Em Goa, ressaltamos a atuação da Companhia de Jesus no Seminário de Santa Fé (1542) e no Colégio de S. Paulo (1548). Criada em 1540, a Confraria da Santa Sé se tornou um espaço dedicado a ação pedagógica e a formação de um clero nativo. Apesar desta pretensão, Tavares constatou que a falta de livros e professores caracterizava um ensino simples, ao qual pouco moços e meninos sabiam algo além de ler e escrever. (TAVARES, 2007).

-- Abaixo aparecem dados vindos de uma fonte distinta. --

-- ==== Sys2Proof/Machine/Bringup.lean ====
section
/-! DEFINITION. Bring-up: straps, option bytes, the nine steps and their failures, boot over the host link, field-port recovery and
halt for debug (14 R502 to R514, 08 R334 to R336, 16 R540, R543). -/

namespace Sys2Proof.Machine

/-! ### Straps and option bytes (14 R504 to R508) -/

/-- STRAP_BOOT as latched: 3 NV banks, 2 host link, 1 field-port recovery, 0 halt for debug (14 Reset table 7). -/
def State.strapBoot (s : State) : Nat := bits s.rst.straps 0 2
/-- STRAP_CLK as latched. -/
def State.strapClk (s : State) : Nat := bits s.rst.straps 2 2

/-- The effective debug_lock: the higher of the OTP copies, 3 read as 2 (14 R508, Reset table 8). -/
def State.otpLock (s : State) : Nat := min 2 (max s.sec.debugLock s.sec.debugLock2)
/-- The revoked slots: the union of the OTP copies (14 R508). -/
def State.otpRevoked (s : State) : Nat := bits (s.sec.revoked ||| s.sec.revoked2) 0 8
/-- The OTP floor: the higher of the copies (14 R508). -/
def State.otpFloor (s : State) : Nat := max s.sec.floorOtp s.sec.floorOtp2

/-- The effective option bytes (14 R507, R508, Reset table 8): without a readable NV record, both field-port bits are 0 and the
floor is that of OTP. -/
def State.effectiveOptions (s : State) (readable : Bool) : Nat :=
  let fp := if readable then bits (mget 0 s.dict.nv (256 * 0x6800 + 7)) 0 2 else 0
  let fl := if readable then max s.otpFloor s.sec.floorNv else s.otpFloor
  field 0 2 s.otpLock + field 8 8 s.otpRevoked + field 24 2 fp + field 32 32 fl

/-- Effective debug_lock as the option bytes hold it. -/
def State.debugLock (s : State) : Nat := bits s.rst.options 0 2

/-- A new challenge is drawn from the random source (16 R543): a free value. -/
def State.newChallenge (s : State) : State :=
  let (i, s) := s.draw
  { s with sec := { s.sec with challenge := leBytes 32 (Config.free i).toNat } }

/-! ### Steps (14 R509) -/

/-- Release groups that have been requested by the start of a step (14 Reset table 3). -/
def groupsAt (step : Nat) : Nat := if step ≤ 7 then step else if step = 8 then 7 else 8

/-- A step begins. Baseline calibration begins in step 8, the fabric's restart and margin test in step 9. -/
def State.enterStep (s : State) (n : Nat) : State :=
  let s := { s with rst := { s.rst with step := n, group := max s.rst.group (groupsAt n) } }
  if n = 8 then { s with cal := { s.cal with baseline := 1, baselineAt := s.time } }
  else if n = 9 then s.restartFabric.1 else s

/-- Bring-up is complete (14 R509, 12 R450): the device is Held, the Basin starts, and the Barker enables the field port where
fp.auto_enable says so. -/
def State.endBringup (s : State) : State :=
  let s := { s with rst := { s.rst with step := 10, reachedHeld := true, bringupTime := (s.time - s.rst.bringupStart) / 150 % 2 ^ 32 } }
  let s := s.restartBasin.1
  if s.obj 0x0500 3 = 1 then s.fpStart.1 else s

/-- Step 1 ends (14 R491, R500, 18 R583): the reset's cause is written, the bring-up is counted, the oscillator trimmed. -/
def State.step1 (s : State) (crystal : Bool) : State :=
  let cold := decide ((s.rst.record.map (·.1)) = some 1)
  let s := match s.rst.record with
    | some (l, c) => s.pushCause l c
    | none => s
  let s := s.raiseBackup 0 0 32
  ({ s with rst := { s.rst with record := none, untrimmed := if cold then !crystal else s.rst.untrimmed } }).enterStep 2
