-- ==== Sys2Proof/Machine/HostLink.lean ====
section
/-! DEFINITION. The transactions that the host sends: their form, the requests to memory, to the register window and to the
dictionary, and the doorbells (11 R411 to R418, R424 to R428; 14 Reset table 4). -/

namespace Sys2Proof.Machine

/-! ### The header (11 Host link table 2) -/

/-- The header of a host transaction, without its tcrc. -/
def hostHeader (ty tag len : Nat) (addr : Nat) (space : Nat := 0) (value : Nat := 0) : Nat :=
  field 0 8 ty + field 8 2 space + field 12 12 tag + field 32 13 len + field 64 64 addr + field 128 64 value

/-- The address field of a PRD or PWR. -/
def objAddr (index sub off : Nat) : Nat := field 0 16 index + field 16 8 sub + field 24 24 off

/-- The tcrc of a transaction: CRC-32C over header bytes 0 to 27 and the data. -/
def tcrcOk (h : Nat) (data : List Byte) : Bool := decide (bits h 224 32 = crc32c (leBytes 28 h ++ data))

/-- The bytes that a transaction's length names; flits are padded with zeros (11 R411). -/
def payloadOf (len : Nat) (data : List Byte) : List Byte := (data ++ List.replicate (len - data.length) 0).take len

/-- A field outside its range, or a reserved field that is not zero (11 R413): a field that Host link table 2 gives as 0 for the
type counts as reserved. -/
def badHeader (h : Nat) : Bool :=
  let ty := bits h 0 8
  let space := bits h 8 2
  let len := bits h 32 13
  let zero := fun (lo w : Nat) => decide (bits h lo w = 0)
  let lenOk : Bool := match ty with
    | 1 => decide (1 ≤ len ∧ len ≤ 4096)
    | 2 => decide (1 ≤ len ∧ len ≤ 4096)
    | 4 => decide (1 ≤ len ∧ len ≤ 4096)
    | _ => decide (len = 0)
  let spaceOk : Bool := if ty = 3 ∨ ty = 4 then decide (space ≠ 2) else decide (space = 0)
  let addrOk : Bool := match ty with
    | 1 => zero 112 16
    | 2 => zero 112 16
    | 5 => zero 80 48
    | _ => true
  let detailOk : Bool := if ty = 3 then decide (1 ≤ bits h 192 13 ∧ bits h 192 13 ≤ 4096) && zero 205 19 else zero 192 32
  decide (ty < 1 ∨ 5 < ty) || !(lenOk && spaceOk && addrOk && detailOk && zero 10 2 && zero 45 19 && zero 24 8 && (decide (ty = 5) || zero 128 64))

/-- The same for a CPL, which nothing answers: it is dropped. -/
def badCpl (h : Nat) : Bool :=
  decide (bits h 8 2 ≠ 0 ∨ bits h 10 2 ≠ 0 ∨ bits h 45 19 ≠ 0 ∨ bits h 64 128 ≠ 0 ∨ bits h 208 16 ≠ 0 ∨ 4096 < bits h 32 13)

/-- An MRD or MWR that crosses a 4 KiB-aligned address, or a window access that is not 8 bytes at a multiple of 8 (11 R413). -/
def badSpan (space a n : Nat) : Bool :=
  decide (4096 < a % 4096 + n) || (decide (space = 3) && (decide (n ≠ 8) || decide (a % 8 ≠ 0)))

/-! ### Memory (11 R416) -/

/-- Where bytes of device memory lie: a physical address, or the error. Spaces 0 and 1; a request within 4 KiB lies in one page. -/
def State.hostPlace (s : State) (write : Bool) (space a n : Nat) : Except Ans Nat :=
  if space = 0 then
    match s.translate write (a : Int) with
    | .error c => .error (.err errXlat c)
    | .ok (.local_ p) => .ok p
    | .ok (.host _) => .error (.err errNotLocal 1)
    | .ok (.peer _ _) => .error (.err errNotLocal 2)
  else if physOk a ∧ physOk (a + n - 1) then .ok a
  else .error (.err errNoAddr 0)

/-- An access with space 0 leaves its leaf in the translation cache (06 R245). An uncorrectable error in its walk is counted (R240). -/
def State.hostCached (s : State) (space a : Nat) : State := if space = 0 then s.cacheLeaf a else s

/-- An MRD of device memory. -/
def State.hostRead (s : State) (space a n : Nat) : State × Ans :=
  match s.hostPlace false space a n with
  | .error e => (if space = 0 then s.meetAt false a n else s, e)
  | .ok p =>
    let s := s.hostCached space a
    if s.mem.errs p n then (s.meetBad p n, .err errMemory 0) else (s, .ok (s.mem.readN p n))

/-- An MWR of device memory. A request that meets an uncorrectable error has written the bytes before the granule (06 R241). -/
def State.hostWrite (s : State) (space a : Nat) (data : List Byte) : State × Ans :=
  match s.hostPlace true space a data.length with
  | .error e => (if space = 0 then s.meetAt true a data.length else s, e)
  | .ok p =>
    let s := s.hostCached space a
    if s.mem.storeErrs p data.length then
      let n := s.mem.goodBytes p data.length (fun g => decide (g ∈ s.mem.bad) && !(decide (p ≤ 64 * g) && decide (64 * g + 64 ≤ p + data.length)))
      ((s.meetBad p data.length).store p (data.take n), .err errMemory 0)
    else (s.store p data, .ok [])

/-! ### The register window (11 R424 to R428, Host link tables 6 and 7) -/

/-- LINK_STATUS. -/
def State.linkStatus (s : State) : Nat :=
  let st : Nat := match s.hl.state with
    | .down => 0
    | .locking => 1
    | .up => 2
  st + field 2 1 (b2n s.hl.session) + field 3 1 (b2n s.barker) + field 4 4 s.hl.lanes.toNat + field 8 8 s.hl.upsMod + field 16 16 s.hl.sessions

/-- The offsets of the two doorbell arrays. -/
def doorbellOff (off : Nat) : Bool :=
  (decide (0x1000 ≤ off ∧ off < 0x1020) || decide (0x1100 ≤ off ∧ off < 0x1300)) && decide (off % 8 = 0)

/-- The offsets of the emulated registers. -/
def emulatedOff (off : Nat) : Bool := decide (0x2000 ≤ off ∧ off ≤ 0x2030 ∧ off % 8 = 0)

/-- The value of an object as a number. -/
def State.objNow (s : State) (index sub : Nat) : Nat := leNat ((s.value index sub).getD [])

/-- A read of a register. -/
def State.windowRead (s : State) (off : Nat) : Ans :=
  if emulatedOff off ∧ ¬ s.barker then .retry
  else match off with
    | 0x0000 => .ok (leBytes 8 s.linkStatus)
    | 0x1400 => .ok (leBytes 8 s.hl.evtHead)
    | 0x2000 => .ok (leBytes 8 (s.objNow 0x0400 4))
    | 0x2008 => .ok (leBytes 8 (field 0 1 (s.objNow 0x0400 5) + field 8 8 (s.objNow 0x0400 6) + field 16 16 (s.objNow 0x0400 7)))
    | 0x2010 => .err errAccess 0
    | 0x2018 => .ok (leBytes 8 (s.objNow 0x0400 8))
    | 0x2020 => .ok (leBytes 8 (s.objNow 0x0400 9))
    | 0x2028 => .ok (leBytes 8 (s.objNow 0x0400 0x0A))
    | 0x2030 => .ok (leBytes 8 (s.objNow 0x0200 1))
    | _ => .err (if doorbellOff off then errAccess else errNoObject) 0

/-- A write of an object through its emulated register: bits beyond the object's value are refused. -/
def State.windowObj (s : State) (tag index sub size v : Nat) : State :=
  if 2 ^ (8 * size) ≤ v then s.answer (.host tag) index sub (.err errValue 0)
  else s.dictWrite (.host tag) index sub (leBytes size v)

/-- A write of SESSION_CLOSE (11 R424, R425). -/
def State.writeClose (s : State) (v : Nat) : State × Ans :=
  if v = 0 then (s, .ok []) else if v = 1 then (s.closeSession, .ok []) else (s, .err errValue 0)

/-- A write of a register. -/
def State.windowWrite (s : State) (tag off v : Nat) : State :=
  let give := fun (x : State × Ans) => x.1.answer (.host tag) 0 0 x.2
  if emulatedOff off ∧ ¬ s.barker then give (s, .retry)
  else match off with
    | 0x1400 => give (s.writeEvtHead v)
    | 0x2000 => s.windowObj tag 0x0400 4 2 v
    | 0x2010 => give (s.writeClose v)
    | 0x2018 => s.windowObj tag 0x0400 8 8 v
    | 0x2020 => s.windowObj tag 0x0400 9 4 v
    | _ => give (s, .err (if off = 0 ∨ doorbellOff off ∨ emulatedOff off then errAccess else errNoObject) 0)

/-! ### Doorbells (05 R166, R167, R214, 06 R252, 11 R427) -/

/-- A doorbell to a queue. -/
def State.queueBell (s : State) (q v : Nat) : State × Ans :=
  let u := s.queue q
  if ¬ s.hl.session then (s, .refused 3)
  else if u.confRing = 0xFFFFFFFF ∨ u.confCpl = 0xFFFFFFFF then (s, .err errAccess 0)
  else if 2 ^ 16 ≤ v then (s, .err errValue 0)
  else match s.doorbell q v with
    | (s, true) => (s, .ok [])
    | (s, false) => (s, .okIgnored)

/-- A doorbell to a stream context. -/
def State.resumeBell (s : State) (c v : Nat) : State × Ans :=
  if 2 ^ 16 ≤ v then (s, .err errValue 0)
  else match s.resume c v with
    | (s, true) => (s.settle, .ok [])
    | (s, false) => (s, .okIgnored)

/-- A DBL to an offset of the window. -/
def State.bell (s : State) (off v : Nat) : State × Ans :=
  if ¬ doorbellOff off then (s, .err errNoObject 0)
  else if off < 0x1100 then s.queueBell ((off - 0x1000) / 8) v
  else s.resumeBell ((off - 0x1100) / 8) v

/-! ### Transactions -/

/-- What a request of the host does (11 R413, R416 to R418). -/
def State.serveHost (s : State) (h : Nat) (data : List Byte) : State :=
  let tag := bits h 12 12
  let a := bits h 64 64
  let space := bits h 8 2
  let give := fun (x : State × Ans) => x.1.answer (.host tag) 0 0 x.2
  if badHeader h then give (s, .err errMalformed 0)
  else match bits h 0 8 with
    | 1 => s.dictRead (.host tag) (bits a 0 16) (bits a 16 8) (bits a 24 24) (bits h 32 13)
    | 2 => s.dictWrite (.host tag) (bits a 0 16) (bits a 16 8) data (bits a 24 24)
    | 3 =>
      if badSpan space a (bits h 192 13) then give (s, .err errMalformed 0)
      else if space = 3 then give (s, s.windowRead a)
      else give (s.hostRead space a (bits h 192 13))
    | 4 =>
      if badSpan space a data.length then give (s, .err errMalformed 0)
      else if space = 3 then s.windowWrite tag a (leNat data)
      else give (s.hostWrite space a data)
    | _ => give (s.bell a (bits h 128 64))

/-- A request touches a DRAM stack that is in a block reset: it waits at the wrapper (14 Reset table 4). -/
def State.hostWaits (s : State) (h : Nat) (data : List Byte) : Bool :=
  let write := decide (bits h 0 8 = 4)
  let n := if write then data.length else bits h 192 13
  !badHeader h && (write || decide (bits h 0 8 = 3)) && !badSpan (bits h 8 2) (bits h 64 64) n && decide (bits h 8 2 < 2)
    && match s.hostPlace write (bits h 8 2) (bits h 64 64) n with
      | .ok p => decide (p < dramEnd) && decide (stackOf p ∈ s.mem.inReset)
      | .error _ => false

/-- A request of the host is served in the order of arrival (11 R417), where it need not wait. -/
def State.hostOrder (s : State) (h : Nat) (data : List Byte) : State :=
  if s.hl.held ≠ [] ∨ s.hostWaits h data then { s with hl := { s.hl with held := s.hl.held ++ [(h, data)] } }
  else s.serveHost h data

/-- The requests that waited are served, up to the first that must wait still; fuel. -/
def State.hostResume (s : State) : Nat → State
  | 0 => s
  | n + 1 =>
    match s.hl.held with
    | [] => s
    | (h, data) :: rest =>
      if s.hostWaits h data then s
      else ({ s with hl := { s.hl with held := rest } }.serveHost h data).hostResume n

/-- Whether the host's transactions reach the device. -/
def State.hostOpen (s : State) : Bool := decide (s.hl.state = .up)

/-- A transaction arrives (11 R413): one whose tcrc fails is discarded, and its frame counts as received in error; an idle flit
and an EVT, which only the device issues, do nothing. -/
def State.transaction (s : State) (h : Nat) (data : List Byte) : State :=
  let data := payloadOf (if bits h 0 8 = 1 then 0 else bits h 32 13) data
  if ¬ s.hostOpen then s
  else if ¬ tcrcOk h data then s.frameFails
  else match bits h 0 8 with
    | 0 => s
    | 6 => s
    | 7 => if badCpl h then s else s.onCpl (bits h 12 12) (bits h 24 8) data
    | _ => s.hostOrder h data

/-- A request of the host whose form is given by its command. -/
def State.hostCommand (s : State) (h : Nat) (data : List Byte := []) : State := if s.hostOpen then s.hostOrder h data else s

/-! ### Requests by either port (12 R436) -/

/-- A write of a whole value. -/
def State.portWrite (s : State) (p : Port) (index sub : Nat) (data : List Byte) : State :=
  match p with
  | .host tag =>
    if s.hl.held ≠ [] ∧ s.hostOpen then s.hostOrder (hostHeader 2 tag data.length (objAddr index sub 0)) data
    else s.dictWrite p index sub data
  | .field _ _ _ => s.dictWrite p index sub data

/-- A read of a value. -/
def State.portRead (s : State) (p : Port) (index sub len : Nat) : State :=
  match p with
  | .host tag =>
    if s.hl.held ≠ [] ∧ s.hostOpen then s.hostOrder (hostHeader 1 tag len (objAddr index sub 0)) []
    else s.dictRead p index sub 0 len
  | .field _ _ _ => s.dictRead p index sub 0 len

end Sys2Proof.Machine
end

Nos primeiros anos após a chegada dos jesuítas no Estado da Índia, principalmente nas regiões mais distantes, os Colégios e as Casas de ler e escrever fundadas eram bem rústicas. Em 1552, por exemplo, ao escrever de Coulão, o padre Nicolau Lancilotto relatou que a Igreja e o Colégio eram construídos de "taipas e cubertas de folhas de palma", mas que esperava construir em breve um colégio de pedra e cal, onde receberia meninos nobres de até 12 anos que após serem instruídos, sucederiam os lugares de seu pai ocupando posições importantes, regendo povos e multiplicando as conversões (WICKI, 1950). Através da carta de Lancilotto, podemos perceber que os jesuítas guardavam em pequenas e simples estruturas grandes pretensões. Loyola, por exemplo, acreditava que as crianças ao terem a sua formação dentro dos ensinamentos católicos e bons costumes poderiam extinguir seus antigos erros, uma vez que estariam afeiçoadas a verdadeira fé desde pequenas (COSTA, 2007).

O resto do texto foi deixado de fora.